**Task item**
Total the lines of the entries below that hold the string "setVmem", then write only that total.

Records from a data source
theorem State.serveAdd_keeps (s : State) (k : Nat) (r0 : Req) :
    Keeps mask342 s (State.serveAdd s k r0) := by
  unfold State.serveAdd
  extract_lets v1 v2 v3 v4
  have h5 : Keeps mask342 s v3 := by
    unfold v3
    refine (Keeps.setVmem _ rfl id ?_)
    exact Keeps.refl _ _
  clear_value v3
  have h6 : Keeps mask342 s v4.2 := by
    unfold v4
    refine Keeps.step (State.serve_keeps ..) rfl ?_
    exact h5
  clear_value v4
  refine Keeps.ite (fun _ => ?_) (fun _ => ?_)
  · refine Keeps.step (State.addReq_keeps ..) rfl ?_
    exact h5
  · split
    · rename_i y7 y8 y9
      refine Keeps.step (State.addReq_keeps ..) rfl ?_
      exact h6
    · rename_i y10 y11 y12 y13 y14 y15
      refine Keeps.step (State.credit_keeps ..) rfl ?_
      refine Keeps.step (State.addReq_keeps ..) rfl ?_
      exact h6

theorem State.qServe_keeps (s : State) (k : Nat) (r : Req) (bad : Bool) :
    Keeps mask342 s (State.qServe s k r bad) := by
  unfold State.qServe
  extract_lets v1 v2
  have h3 : Keeps mask342 s v2 := by
    unfold v2
    refine Keeps.ite (fun _ => ?_) (fun _ => ?_)
    · refine Keeps.step (State.sepEv_keeps ..) rfl ?_
      exact Keeps.refl _ _
    · refine Keeps.step (State.pcEv_keeps ..) rfl ?_
      exact Keeps.refl _ _
  clear_value v2
  refine Keeps.ite (fun _ => ?_) (fun _ => ?_)
  · refine Keeps.step (State.serveAdd_keeps ..) rfl ?_
    exact Keeps.refl _ _
  · refine Keeps.step (State.credit_keeps ..) rfl ?_
    refine Keeps.step (State.addReq_keeps ..) rfl ?_
    exact h3

theorem State.qArrive_keeps (s : State) (k : Nat) (r : Req) :
    Keeps mask342 s (State.qArrive s k r) := by
  unfold State.qArrive
  extract_lets v1 v2
  refine Keeps.ite (fun _ => ?_) (fun _ => ?_)
  · refine Keeps.step (State.qServe_keeps ..) rfl ?_
    refine Keeps.step (State.setPort_keeps ..) rfl ?_
    exact Keeps.refl _ _
  · exact Keeps.refl _ _

theorem State.retryReq_keeps (s : State) (k : Nat) (r : Req) :
    Keeps mask342 s (State.retryReq s k r) := by
  unfold State.retryReq
  refine Keeps.ite (fun _ => ?_) (fun _ => ?_)
  · exact Keeps.refl _ _
  · extract_lets v1
    have h2 : Keeps mask342 s v1.2 := by
      unfold v1
      refine Keeps.step (State.serve_keeps ..) rfl ?_
      exact Keeps.refl _ _
    clear_value v1
    split
    · rename_i y3 y4 y5
      exact h2
    · rename_i y6 y7 y8 y9 y10 y11
      refine Keeps.step (State.credit_keeps ..) rfl ?_
      refine Keeps.step (State.setReqs_keeps ..) rfl ?_
      exact h2

theorem State.retryOne_keeps (s : State) (x : Nat × Waiter) :
    Keeps mask342 s (State.retryOne s x) := by
  unfold State.retryOne
  extract_lets v1 v2 v3 v4
  have h5 : Keeps mask342 s v2 := by
    unfold v2
    refine (Keeps.setVmem _ rfl id ?_)
    exact Keeps.refl _ _
  clear_value v2
  have h6 : Keeps mask342 s v3 := by
    unfold v3
    split
    · rename_i y7 y8 y9 y10
      refine Keeps.step (State.retryReq_keeps ..) rfl ?_
      exact h5
    · rename_i y11 y12 y13
      refine Keeps.step (State.cqFlush_keeps ..) rfl ?_
      exact h5
    · rename_i y14 y15 y16
      refine Keeps.step (State.ladleAgain_keeps ..) rfl ?_
      exact h5
  clear_value v3
  refine (Keeps.setVmem _ rfl id ?_)
  exact h6

theorem State.retryAll_keeps (s : State) :
    Keeps mask342 s (State.retryAll s) := by
  unfold State.retryAll
  refine Keeps.foldl _ ?_ (fun a1 b2 k3 => ?_)
  · exact Keeps.refl _ _
  · refine Keeps.step (State.retryOne_keeps ..) rfl ?_
    exact k3

theorem State.respond_keeps (s : State) (k : Nat) (tag : Nat) (op : Nat) (kind : QOp → Bool) :
    Keeps 0x100 s (State.respond s k tag op kind) := by
  unfold State.respond
  extract_lets v1 v2
  split
  · rename_i y3 y4
    exact Keeps.refl _ _
  · rename_i y5 y6 y7
    extract_lets v8
    refine Keeps.step (State.setPort_keeps ..) rfl ?_
    exact Keeps.refl _ _

theorem State.coreWr_keeps (s : State) (w : CoreWr) (a : Nat) :
    Keeps mask343 s (State.coreWr s w a) := by
  unfold State.coreWr
  refine Keeps.step (State.powerSettle_keeps ..) rfl ?_
  refine Keeps.step (State.qArrive_keeps ..) rfl ?_
  exact Keeps.refl _ _

theorem State.qRow_keeps (s : State) (q : QHdr) (op : QOp) :
    Keeps mask343 s (State.qRow s q op) := by
  unfold State.qRow
  refine Keeps.step (State.powerSettle_keeps ..) rfl ?_
  refine Keeps.step (State.qArrive_keeps ..) rfl ?_
  exact Keeps.refl _ _

theorem State.clearUe_keeps (s : State) (u : Nat) :
    Keeps mask115 s (State.clearUe s u) := by
  unfold State.clearUe
  refine Keeps.step (State.ueReport_keeps ..) rfl ?_
  exact Keeps.refl _ _

theorem State.pageDone_keeps (s : State) (i : Nat) :
    Keeps 0x2000 s (State.pageDone s i) := by
  unfold State.pageDone
  refine Keeps.foldl _ ?_ (fun a1 b2 k3 => ?_)
  · exact Keeps.refl _ _
  · extract_lets v6
    refine Keeps.step (State.setPart_keeps ..) rfl ?_
    exact k3

theorem State.clearDone_keeps (s : State) (i : Nat) :
    Keeps mask342 s (State.clearDone s i) := by
  unfold State.clearDone
  split
  · rename_i y1 y2 y3 y4
    refine Keeps.ite (fun _ => ?_) (fun _ => ?_)
    · extract_lets v5 v6 v7 v8
      have h9 : Keeps mask342 s v5 := by
        unfold v5
        refine Keeps.step (State.vclear_keeps ..) rfl ?_
        refine Keeps.foldl _ ?_ (fun a10 b11 k12 => ?_)
        · exact Keeps.refl _ _
        · refine Keeps.step (State.clearUe_keeps ..) rfl ?_
          exact k12
      clear_value v5
      have h13 : Keeps mask342 s v7 := by
        unfold v7
        refine (Keeps.setVmem _ rfl id ?_)
        exact h9
      clear_value v7
      refine Keeps.step (State.retryAll_keeps ..) rfl ?_
      refine Keeps.step (State.reclaimChecks_keeps ..) rfl ?_
      refine Keeps.step (State.pageDone_keeps ..) rfl ?_
      refine Keeps.step (State.putNpages_keeps ..) rfl ?_
      refine Keeps.step (State.setPage_keeps ..) rfl ?_
      exact h13
    · exact Keeps.refl _ _
  · rename_i y14 y15
    exact Keeps.refl _ _

theorem State.zeroDone_keeps (s : State) (t : Nat) :
    Keeps mask342 s (State.zeroDone s t) := by
  unfold State.zeroDone
  extract_lets v1 v2 v3
  have h4 : Keeps mask342 s v2 := by
    unfold v2
    refine State.setTile_keeps rfl ?_ ?_
    · refine Canon.upd ?_
      unfold v1
      refine Canon.tile (M := mask342) _ ?_
      exact Keeps.refl _ _
    · exact Keeps.refl _ _
  clear_value v2
  have h11 : Keeps mask342 s v3 := by
    unfold v3
    refine Keeps.foldl _ ?_ (fun a13 b14 k15 => ?_)
    · exact h4
    · extract_lets v18
      refine Keeps.step (State.setPart_keeps ..) rfl ?_
      exact k15
  clear_value v3
  refine Keeps.ite (fun _ => ?_) (fun _ => ?_)
  · refine Keeps.step (State.retryAll_keeps ..) rfl ?_
    refine Keeps.step (State.reclaimChecks_keeps ..) rfl ?_
    exact h11
  · exact Keeps.refl _ _

theorem State.rsPort_keeps (s : State) (k : Nat) (idx : Nat) :
    Keeps 0x2000020 s (State.rsPort s k idx) := by
  unfold State.rsPort
  refine Keeps.ite (fun _ => ?_) (fun _ => ?_)
  · refine Keeps.step (State.supRead_keeps ..) rfl ?_
    exact Keeps.refl _ _
  · exact Keeps.refl _ _

end Sys2Proof.Machine
end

**Solution for this exercise**
4